Al leer su carta, las lágrimas que ya ella no derramaría, recorrieron sus mejilla, caminó a la cocina, y tragó el olor del fuego ya marchito, se tomó la botella de vino más todo lo que terminaba con la descripción etílico; no mentía, a las dos horas, sonó el timbre intensamente, media hora más o menos, ya totalmente ebrio, caminó hasta la sala y había una tarjeta a pocos centímetros de la puerta, decía el nombre de ella, quien lo había destruido en el pasado y por encima el poco rato de felicidad que había logrado; pautó una cita, sería doce horas más tarde, por fin se vería cara a cara con el pasado que había dejado en el sótano de su conciencia.
Con las ojeras a cuestas y sin afeitar, caminó esos quince minutos, que delimitaban el odio combinado con el deseo, la rabia con la desesperanza, tocó el timbre y finalmente allí estaba, con una bata azul transparente, sus tacones, y esa risa maligna que incitaba, era una diosa, tal como la había evocado tantas veces, ella por supuesto, lo había reconocido a pesar del tiempo, tras el saludo cordial de amigos distanciados, le brindó el mejor de los días para alguien seco por dentro, además de las caricias pagadas, conversaron largamente, su negocio era próspero, pero a leguas se notaba que tampoco era feliz.

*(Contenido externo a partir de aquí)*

-- ==== Sys2Proof/Tests/Slice0.lean ====
section
/-!
SUPPORT. Tests/Slice0.lean: for every statement a state and operands that meet the premises of each of its clauses; one ill-formed command for each
check of WellFormed; a few values the spec prints. Section Snn holds the witnesses of one chapter's statements.
-/
namespace Sys2Proof.Tests

set_option linter.unusedVariables false
set_option Elab.async false

open Sys2Proof Sys2Proof.Machine

/-- The module after start-up: Full power, host link up, owner CA. -/
def up : State :=
  { State.reset with
    pwr := { State.reset.pwr with st := .full }
    boot := { State.reset.boot with step := 0, b01Done := true, hostReady := true, ready := true }
    hif := { up := true }
    cel := { own := 0, ca := 5, cb := 4, firstCycle := true } }
/-- Bytes of a descriptor: zero but for the fields given as (offset, length, value). -/
def dsc (fs : List (Nat × Nat × Nat)) : List Byte :=
  fs.foldl (fun d f => d.take f.1 ++ leB f.2.1 f.2.2 ++ d.drop (f.1 + f.2.1)) (zeros 64)
/-- A live descriptor of tenant 1, ring 1, which asks for its completion. -/
def lv (fs : List (Nat × Nat × Nat)) : Live := { ring := 257, count := 0, desc := dsc ([(1, 1, 1), (2, 1, 1)] ++ fs) }
/-- Tenant 1 is ACTIVE with completion ring 0, submission ring 1 and event ring 2, and these descriptors are live. -/
def ten (live : List (Nat × Live)) : State :=
  csetPut .hifTen 1 0 0x80000000 (csetPut .hifTen 1 3 0x80000002
    (csetPut .rng 256 2 0x80000106 (csetPut .rng 257 2 0x80001006 (csetPut .rng 258 2 0x80000206
      { up with hif := { up.hif with
        tens := [(1, { st := .active })]
        rings := [(256, { st := .active }), (257, { st := .active, latched := 8, fetched := 1 }), (258, { st := .active })]
        live := live } }))))
/-- The same with step 5 of tenant 1 open. -/
def run1 (s : State) : State := modTstep 1 (fun _ => { st := .run, steps := [{ num := 5 }], next := some 6 }) s
/-- Binding 0 joins tenant 1 to parcel 0x77 of two members, this module at the coordinate. -/
def bnd (coord : Nat) (s : State) : State :=
  csetPut .vnlPcl 0 0 0x80010077 (csetPut .vnlPcl 0 1 (wordOf (0x10000 + coord))
    { s with
      pol := { s.pol with tables := [(65, { loaded := true, body := [0, 1, 0, 0, 1, 0, 0, 0, 0, 0, 0, 0, 0, 0, 0, 0, 3, 0, 0, 0] ++ zeros 44 })] }
      vnl := { s.vnl with binds := [(0, { members := [(10, true), (11, true)], hops := [some 0, some 1], maxHops := 1, ready := true })] } })
/-- A message received on binding 0. -/
def inb (m : List Byte) (s : State) : State := modVnl (fun v => { v with inbox := [(0, m)] }) s
/-- 256 bytes but for the fields given. -/
def msg (fs : List (Nat × Nat × Nat)) : List Byte :=
  fs.foldl (fun d f => d.take f.1 ++ leB f.2.1 f.2.2 ++ d.drop (f.1 + f.2.1)) (zeros 256)
/-- A handle of tenant 1 with one page in T1. -/
def hnd1 (h : Nat) (s : State) : State :=
  modPln (fun p => { p with hnds := Map.put p.hnds h { tenant := 1, size := 0x200000 }, pages := Map.put p.pages (pageKey h 0) { tier := 1 } }) s
/-- A little-endian number has the bytes asked for. -/
theorem leB_len (n x : Nat) : (leB n x).length = n := by
  induction n generalizing x with
  | zero => rfl
  | succ k ih => simp [leB, ih]
/-- The CRC of an envelope closed by `envClose` holds. -/
theorem crc_env (b : List Byte) (n : Nat) (h : b.length = 280) :
    fieldAt (envClose b n) 284 4 = (crc32c ((envClose b n).take 284)).toNat := by
  have hx : (b ++ leB 4 n).length = 284 := by simp [h, leB]
  have ht : (b ++ leB 4 n ++ leB 4 (crc32c (b ++ leB 4 n)).toNat).take 284 = b ++ leB 4 n := by rw [← hx, List.take_left]
  have hd : ∀ l : List Byte, (b ++ leB 4 n ++ l).drop 284 = l := fun l => by rw [← hx, List.drop_left]
  have hc : ∀ c : BitVec 32, ofLe ((leB 4 c.toNat).take 4) = c.toNat := fun c => by
    have := c.isLt
    simp [leB, ofLe, BitVec.toNat_ofNat]
    omega
  rw [fieldAt, envClose, ht, hd, hc]

/-- What `Starts` asks, one evaluation. -/
theorem starts_of {s : State} {tag op : Nat} {l : Live} {st : Option Nat} (hg : gateOf s tag op = .go st)
    (h : liveRec s tag = some l ∧ s.hif.up = true ∧ s.hif.resumePending = false ∧ ∀ r ∈ (tstep s (liveTen l)).steps, r.sealTag = none) :
    Starts s tag op l st :=
  ⟨h.1, hg, h.2.1, h.2.2.1, h.2.2.2⟩

/-- The premise of EveryStepKeepsTheInvariant is met by the machine after reset. -/
theorem wit_EveryStepKeepsTheInvariant : ∃ s : State, Inv s :=
  ⟨State.reset, rfl, rfl, by decide, by decide, fun x hx => by cases hx⟩

namespace S01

Soy yo, quien escribe esta historia, ahora comprendo lo que significa amar, la única manera de darle un significado, es a través del nombre de las dos mujeres que me marcaron en la vida; la primera, cuyo cuerpo jamás tuve hasta ese día, y al tenerlo, me doy cuenta que supo a nada, la segunda, quien me dejó la carta, conjugó el amor y lo equilibró con nuestra libertad; de ahora en adelante soy libre, para poder esconderme en el laberinto de la nada.

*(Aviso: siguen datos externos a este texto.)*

-- ==== Sys2Proof/WellFormed.lean ====
section
/-! DEFINITION. When an instruction's operands name registers (spec/30_encoding.md R62). An ill-formed instruction is not
rejected by the decoder: it executes and raises `BadRegister`. -/

namespace Sys2Proof

/-- A register operand byte names a register iff it is at most 7 (R62). -/
def namesRegister (b : Byte) : Bool := decide (b.toNat ≤ 7)

/-- Every register operand names a register; LDI's operand B is an immediate and may be any byte (R61, R63). -/
def Instr.wellFormed : Instr → Bool
  | .hlt => true
  | .ldi a _ => namesRegister a
  | .prn a => namesRegister a
  | .mul a b => namesRegister a && namesRegister b
  | .and a b => namesRegister a && namesRegister b
  | .or a b => namesRegister a && namesRegister b
  | .xor a b => namesRegister a && namesRegister b
  | .shl a b => namesRegister a && namesRegister b
  | .shr a b => namesRegister a && namesRegister b
  | .mod a b => namesRegister a && namesRegister b
  | .not a b => namesRegister a && namesRegister b
  | .cmp a b => namesRegister a && namesRegister b
  | .push a => namesRegister a
  | .pop a => namesRegister a
  | .jmp a => namesRegister a
  | .jeq a => namesRegister a
  | .jne a => namesRegister a

end Sys2Proof
end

Se que no es el mejor relato, pero fue hecho con lo que antes llamaba sentimientos,
Atentamente,
El escritor en Luna Menguante


Y así lectores de este relato, no hay mucho más que mencionar, obviamente no ganó el concurso, no porque no fuera intenso, sencillamente, porque no quise, de respuesta a su relato, estas simples palabras:

Re: Al escritor en Luna Menguante

No pienses ganar con un escrito que no te pertenece, ahora vives, en el infierno denominado vacío, al cual estuve yo condenada durante diez años a tu lado.